For those of you following the ISCFC’s review series of David A Prior, you may have noticed how he started to change – not having every movie be a weird Vietnam revenge story with a bad gunfight in it, for one – but prepare to be even more surprised by a movie which bears almost no relation to anything he’s done before (one delightful actor notwithstanding).
It’s a snow movie! Our hero is Danny (Shaun Holton), a snowboarding champion, whose girlfriend Christine (Christine Shinn), best friend Greg (William Berg) and Greg’s evil girlfriend Lesley (Chasity Hammons) go off to a cabin in the woods, in the snow, for a weekend of fun. Well, Lesley is a hideous beast who won’t let her boyfriend touch her hair and doesn’t want to go on a snowmobile; Greg is a miserable wet blanket who’s only interested in sex…but we’re expecting some sort of hijinks.
At the same time, we’re introduced to Tyler and Marcus (Deke Anderson and Michael Kaskel), two psychopathic bank robbers. After they’ve taken the money from one bank, they stand there and murder like 20 or so people with their assault rifles, then murder their own getaway driver later! There’s a hefty hint that murder is now Tyler’s main interest in all this business, as his look of sexual pleasure at butchering people does not go unnoticed. They decide to lie low with the bag full of cash, and guess which secluded spot they choose?

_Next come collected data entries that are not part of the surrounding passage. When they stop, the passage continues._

/-- R79: which words the lines of each form give, and which lines the assembler rejects. A line is a mnemonic, alone or
followed by one space and what stands after it; a count is any numeral, decimal or hexadecimal after `0x`. That leading
zeros are read, hexadecimal digits in either case, and a line with its count missing is rejected, is the model's choice
(log 12). -/
def Obligations.AssembledWordsAreCommands : Prop :=
  -- The count-less forms, and `create` as `init` then `diffuse`.
  (assembleLine "init".toList = some [0x00000001] ∧ assembleLine "diffuse".toList = some [0x00000002] ∧
    assembleLine "is_auth".toList = some [0x00000003] ∧ assembleLine "acc_bytes".toList = some [0x00000006] ∧
    assembleLine "sr_bytes".toList = some [0x00000007] ∧ assembleLine "status".toList = some [0x00000008] ∧
    assembleLine "create".toList = some [0x00000001, 0x00000002]) ∧
  -- The two forms with a count, and the range check, in decimal and in hexadecimal.
  (∀ ds : List Nat, ds ≠ [] → (∀ d ∈ ds, d < 10) →
    assembleLine ("ks_bytes".toList ++ ' ' :: numeral ds) =
      (if numeralValue 10 ds < 2 ^ 24 then some [BitVec.ofNat 32 (numeralValue 10 ds * 256 + 4)] else none) ∧
    assembleLine ("auth_streams".toList ++ ' ' :: numeral ds) =
      (if numeralValue 10 ds < 2 ^ 24 then some [BitVec.ofNat 32 (numeralValue 10 ds * 256 + 5)] else none)) ∧
  (∀ ds : List Nat, ds ≠ [] → (∀ d ∈ ds, d < 16) →
    assembleLine ("ks_bytes".toList ++ ' ' :: '0' :: 'x' :: numeral ds) =
      (if numeralValue 16 ds < 2 ^ 24 then some [BitVec.ofNat 32 (numeralValue 16 ds * 256 + 4)] else none) ∧
    assembleLine ("auth_streams".toList ++ ' ' :: '0' :: 'x' :: numeral ds) =
      (if numeralValue 16 ds < 2 ^ 24 then some [BitVec.ofNat 32 (numeralValue 16 ds * 256 + 5)] else none)) ∧
  -- A count that is no such numeral, or is missing, is rejected.
  (∀ m ∈ ["ks_bytes", "auth_streams"], assembleLine m.toList = none ∧
    ∀ (a : List Char) (ws : List Word), a ≠ [] → (∀ c ∈ a, IsTokenChar c) →
      assembleLine (m.toList ++ ' ' :: a) = some ws →
        (∀ c ∈ a, c ∈ "0123456789".toList) ∨
        ∃ cs, a = '0' :: 'x' :: cs ∧ cs ≠ [] ∧ ∀ c ∈ cs, c ∈ "0123456789abcdefABCDEF".toList) ∧
  -- A count, or anything else, after a count-less mnemonic is rejected.
  (∀ m ∈ ["init", "diffuse", "is_auth", "acc_bytes", "sr_bytes", "status", "create"],
    ∀ (c : Char) (rest : List Char), IsTokenChar c → assembleLine (m.toList ++ ' ' :: c :: rest) = none) ∧
  -- Any other mnemonic is rejected, whatever follows it.
  (∀ m : List Char, m ≠ [] → (∀ c ∈ m, IsTokenChar c) →
    m ∉ ["init", "diffuse", "is_auth", "ks_bytes", "auth_streams", "acc_bytes", "sr_bytes", "status",
      "create"].map String.toList →
    assembleLine m = none ∧ ∀ rest : List Char, assembleLine (m ++ ' ' :: rest) = none) ∧
  -- A comment changes nothing.
  (∀ line comment : List Char, assembleLine (line ++ ';' :: comment) = assembleLine line) ∧
  -- Whatever line is accepted, its words are commands, at most two.
  (∀ (line : List Char) (ws : List Word), assembleLine line = some ws →
    ws.length ≤ 2 ∧ ∀ w ∈ ws, ∃ i : Instr, decode w = .ok i)

/-! ### Steps -/

/-- R171, with the model's list of host inputs as the command port (log 4): when the word presented decodes to a command,
the step is `exec` of that command at the state in which the word has been taken from the command port. -/
def Obligations.StepRunsTheDecodedCommand : Prop :=
  ∀ (s : State) (w : Word) (rest : List HostInput) (i : Instr),
    s.inputs = .word w :: rest → decode w = .ok i → step s = exec i { s with inputs := rest }

/-- R171, R213: a word that encodes no command is answered with ILLEGAL_COMMAND and its cause. -/
def Obligations.StepAnswersAnIllegalWord : Prop :=
  ∀ (s : State) (w : Word) (rest : List HostInput) (c : IllegalCause),
    s.inputs = .word w :: rest → decode w = .error c →
      step s = .next (({ s with inputs := rest } : State).illegalWith c)

/-- R224: with nothing presented the state does not change. That the idle engine takes a step at all is the model's choice
(log 4). -/
def Obligations.IdleStepHoldsTheState : Prop :=
  ∀ s : State, s.inputs = [] → step s = .next s

/-- R240, with the model's choice of a reset as one of the host's inputs (log 5): a hardware reset clears every flag,
answers nothing and leaves the engine ready for the next input. Nothing is said of the four registers. -/
def Obligations.HardwareResetClearsTheFlags : Prop :=
  (∀ (s : State) (rest : List HostInput), s.inputs = .reset :: rest →
    ∃ t, step s = .next t ∧ t.engine.initd = false ∧ t.engine.diffused = false ∧ t.engine.diffusing = false ∧
      t.engine.auth = false ∧ t.engine.pop = false ∧ t.engine.mode = .none ∧ t.engine.pv = false ∧
      t.responses = s.responses ∧ t.inputs = rest) ∧
  (State.reset.engine.initd = false ∧ State.reset.engine.diffused = false ∧ State.reset.engine.diffusing = false ∧
    State.reset.engine.auth = false ∧ State.reset.engine.pop = false ∧ State.reset.engine.mode = .none ∧
    State.reset.engine.pv = false ∧ State.reset.responses = [])

/-- R170, R216: every step completes, and a command word is taken from the port and given exactly one response. -/
def Obligations.EveryCommandGetsOneResponse : Prop :=
  ∀ s : State, ∃ t, step s = .next t ∧
    ∀ (w : Word) (rest : List HostInput), s.inputs = .word w :: rest →
      t.inputs = rest ∧ t.draw = s.draw ∧ ∃ r, t.responses = s.responses ++ [r]

/-- R59, R33: the first inputs take effect in order, whatever the host presents after them. That a hardware reset among them
keeps the ones after it is the model's choice (log 5). -/
def Obligations.InputsTakeEffectInOrder : Prop :=
  ∀ (xs ys : List HostInput) (s : State), s.inputs = xs ++ ys →
    ∃ t, Host.Core.run Sys2Proof.core xs.length s = .next t ∧ t.inputs = ys ∧
      Host.Core.run Sys2Proof.core xs.length ({ s with inputs := xs } : State) =
        .next ({ t with inputs := [] } : State)

/-! ### Each command: what it answers, what it writes, and nothing else -/

/-- R150, R151, R38: INIT in every state, its effect on every field, its pattern bit by bit, its repetition and its example. -/
def Obligations.InitLoadsThePattern : Prop :=
  ∀ s : State, ∃ t,
    exec .init s = .next t ∧
    t = s.okWith
      { lfsr := 0x800000000000000000000000FFFFFFFE, nfsr := 0, acc := 0, sreg := 0, diffusing := true, auth := true,
        mode := .none, initd := true, diffused := false, pop := false, pv := s.engine.pv } 0 [] [] ∧
    (∀ j < 128, t.engine.lfsr.getLsbD j = (decide (1 ≤ j ∧ j ≤ 31) || decide (j = 127))) ∧
    t.engine.auth = t.engine.lfsr[127] ∧
    (∃ u, exec .init t = .next u ∧ u.engine = t.engine) ∧
    statusWord t.engine = if s.engine.pv then 0x0000008D else 0x0000000D

/-- R153: DIFFUSE, its two refusals, its effect on every field, and its example. -/
def Obligations.DiffuseRuns256Rounds : Prop :=
  (∀ s : State, s.engine.initd = false → exec .diffuse s = .next (s.violatedWith .notInit)) ∧
  (∀ s : State, s.engine.initd = true → s.engine.diffused = true →
    exec .diffuse s = .next (s.violatedWith .alreadyDiffused)) ∧
  (∀ s : State, s.engine.initd = true → s.engine.diffused = false →
    exec .diffuse s = .next (s.okWith
      { s.engine with lfsr := (s.engine.clocked 256).lfsr, nfsr := (s.engine.clocked 256).nfsr,
                      diffusing := false, diffused := true } 0 [] [])) ∧
  (∀ s : State, s.engine.pv = false → ∃ t u, exec .init s = .next t ∧ exec .diffuse t = .next u ∧
    u.engine.lfsr = 0xA3F545F997EBC74883A7E1384513C974 ∧ u.engine.nfsr = 0x9D2C0C5281D33CB9444720688B0A3A7A ∧
    statusWord u.engine = 0x0000000B)

/-- R175: KS_BYTES n, its three refusals in order, its effect on every field with the bytes it packs (byte k packs outputs
8k to 8k + 7, R176), and its examples. -/
def Obligations.KsBytesPacksThePlainStream : Prop :=
  (∀ (n : Nat) (s : State), s.engine.initd = false → exec (.ksBytes n) s = .next (s.violatedWith .notInit)) ∧
  (∀ (n : Nat) (s : State), s.engine.initd = true → s.engine.diffused = false →
    exec (.ksBytes n) s = .next (s.violatedWith .notDiffused)) ∧
  (∀ (n : Nat) (s : State), s.engine.initd = true → s.engine.diffused = true → s.engine.mode = .auth →
    exec (.ksBytes n) s = .next (s.violatedWith .modeConflict)) ∧
  (∀ (n : Nat) (s : State), s.engine.initd = true → s.engine.diffused = true → s.engine.mode ≠ .auth →
    exec (.ksBytes n) s = .next (s.okWith
      { s.engine with lfsr := (s.engine.clocked (8 * n)).lfsr, nfsr := (s.engine.clocked (8 * n)).nfsr, mode := .plain }
      0 ((List.range n).map fun k => packBits s.engine.outputBit (8 * k) 1) [])) ∧
  (∀ s : State, s.engine = createdEngine →
    (∃ t, exec (.ksBytes 1) s = .next t ∧ t.responses = s.responses ++
      [{ st := .ok, cause := .none, word := 0, out0 := [0x56], out1 := [] }]) ∧
    (∃ t, exec (.ksBytes 16) s = .next t ∧ t.responses = s.responses ++
      [{ st := .ok, cause := .none, word := 0, out1 := [],
         out0 := [0x56, 0x4B, 0x36, 0x22, 0x19, 0xBD, 0x90, 0xE3, 0x01, 0xF2, 0x59, 0xCF, 0x52, 0xBF, 0x5D, 0xA9] }]))

/-- R180: AUTH_STREAMS n, its four refusals in order, its effect on every field on the call that populates and on a later
one (keystream byte k packs the even outputs of group k, macstream byte k the odd ones), and its example. -/
def Obligations.AuthStreamsPopulatesAndSplits : Prop :=
  (∀ (n : Nat) (s : State), s.engine.initd = false → exec (.authStreams n) s = .next (s.violatedWith .notInit)) ∧
  (∀ (n : Nat) (s : State), s.engine.initd = true → s.engine.diffused = false →
    exec (.authStreams n) s = .next (s.violatedWith .notDiffused)) ∧
  (∀ (n : Nat) (s : State), s.engine.initd = true → s.engine.diffused = true → s.engine.auth = false →
    exec (.authStreams n) s = .next (s.violatedWith .notAuth)) ∧
  (∀ (n : Nat) (s : State), s.engine.initd = true → s.engine.diffused = true → s.engine.auth = true →
    s.engine.mode = .plain → exec (.authStreams n) s = .next (s.violatedWith .modeConflict)) ∧
  (∀ (n : Nat) (s : State), s.engine.initd = true → s.engine.diffused = true → s.engine.auth = true →
    s.engine.mode ≠ .plain → s.engine.pop = false →
    ∃ acc sreg : Reg32,
      (∀ i < 32, acc.getLsbD i = s.engine.outputBit i ∧ sreg.getLsbD i = s.engine.outputBit (32 + i)) ∧
      exec (.authStreams n) s = .next (s.okWith
        { s.engine with lfsr := (s.engine.clocked (64 + 16 * n)).lfsr, nfsr := (s.engine.clocked (64 + 16 * n)).nfsr,
                        acc := acc, sreg := sreg, mode := .auth, pop := true }
        0 ((List.range n).map fun k => packBits s.engine.outputBit (64 + 16 * k) 2)
          ((List.range n).map fun k => packBits s.engine.outputBit (64 + 16 * k + 1) 2))) ∧
  (∀ (n : Nat) (s : State), s.engine.initd = true → s.engine.diffused = true → s.engine.auth = true →
    s.engine.mode ≠ .plain → s.engine.pop = true →
    exec (.authStreams n) s = .next (s.okWith
      { s.engine with lfsr := (s.engine.clocked (16 * n)).lfsr, nfsr := (s.engine.clocked (16 * n)).nfsr, mode := .auth }
      0 ((List.range n).map fun k => packBits s.engine.outputBit (16 * k) 2)
        ((List.range n).map fun k => packBits s.engine.outputBit (16 * k + 1) 2))) ∧
  (∀ s : State, s.engine = createdEngine → ∃ t, exec (.authStreams 4) s = .next t ∧
    t.responses = s.responses ++ [{ st := .ok, cause := .none, word := 0, out0 := [0x0D, 0x2B, 0x1F, 0x2E],
                                    out1 := [0x1C, 0xDB, 0xC7, 0xF1] }] ∧
    packRegister t.engine.acc = [0x56, 0x4B, 0x36, 0x22] ∧ packRegister t.engine.sreg = [0x19, 0xBD, 0x90, 0xE3])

The final piece of this jigsaw is one Doug Harter, rapidly becoming an ISCFC favourite thanks to his roles in “Rapid Fire”, “Invasion Force” and now this. I’ll forever know him as “Pappy”, his character name in “Rapid Fire”, but here he’s a bounty hunter by the name of Martin Towers, who, despite being much older than Tyler, has apparently devoted his life to tracking him down. It takes him so long to integrate with the main plot that I began to wonder if this movie, entirely unlike any previous David A Prior effort, was actually someone else’s and Prior had bought it to splice some footage of Harter into to get to sellable length (it’s not this).
If you can get past the negative levels of charisma the four main cast members have with each other, and how Marcus looks more like a bland substitute teacher than he does a murderous bank robber, you’ve still got some curious editing decisions to really put you off making sense of “White Fury”. I’ll try to give an example.
At one point, all four stars are in the room, playing charades together. Tyler and Marcus are outside watching them, wondering why their lovely empty cabin is full of teen assholes. Tyler, who has rape and murder on his mind, looks pleased – but Danny is outside the room when the two men break in, instantly turns into a stealth-ninja and no-one apparently is aware he’s there until he tries to attack one of the men about ten minutes later. Plus, he steals the robbers’ cash to use as leverage, despite it being impossible he could have any idea what the men were carrying.
Further editing oddities include the weather changing from heavy snow to bright sunshine, depending on which character in a chase we were following, and in some cases changing even for those characters. Did no-one notice when inspecting the dailies for this movie? Did anyone inspect dailies? Did anyone apart from a bored, drunk editor watch this movie before it was released? You will be annoyed when you think back to the snowboarding at the beginning, which features a guy in a full scarf in the long shots so we can’t see it’s not Danny; then in closeups has the poor actor, now minus scarf, pretend to be flying about a snowboard track, despite there being no wind and the clouds and trees in the background staying entirely still as he makes his body shake about.
What I thought was the end, but was in fact just the middle, drags on to a ludicrous extent as the two men terrorise the teens and Towers is occasionally seen getting closer to his prey. It’s cheap and ugly looking and boring and everyone is a terrible actor, so it was a real bind to sit through, dear reader: when I discovered there was a whole extra bit, where Tyler turns into some superhero, getting shot, beaten with a baseball bat and still able to overpower three strong, well-rested guys and a bunch of park rangers, I really started to get bored.
Boredom is, unfortunately, the main thing you’ll feel while watching “White Fury”. It’s by far the most amateurish Prior movie to date, with nothing interesting visually, a script that forgot to have a remotely interesting central conflict or any good dialogue, and a running time that felt terribly padded even at 82 minutes. It’s available to watch for free, but unlike many of the AIP movies we’ve covered so far, it’s not even worth watching for that much.
Rating: thumbs down
PS – this even disproves my previous theory that rocket launchers or bazookas make all movies more entertaining. Even the nice guy bounty hunter carrying around multiple high-powered explosive devices failed to raise any excitement from this reviewer.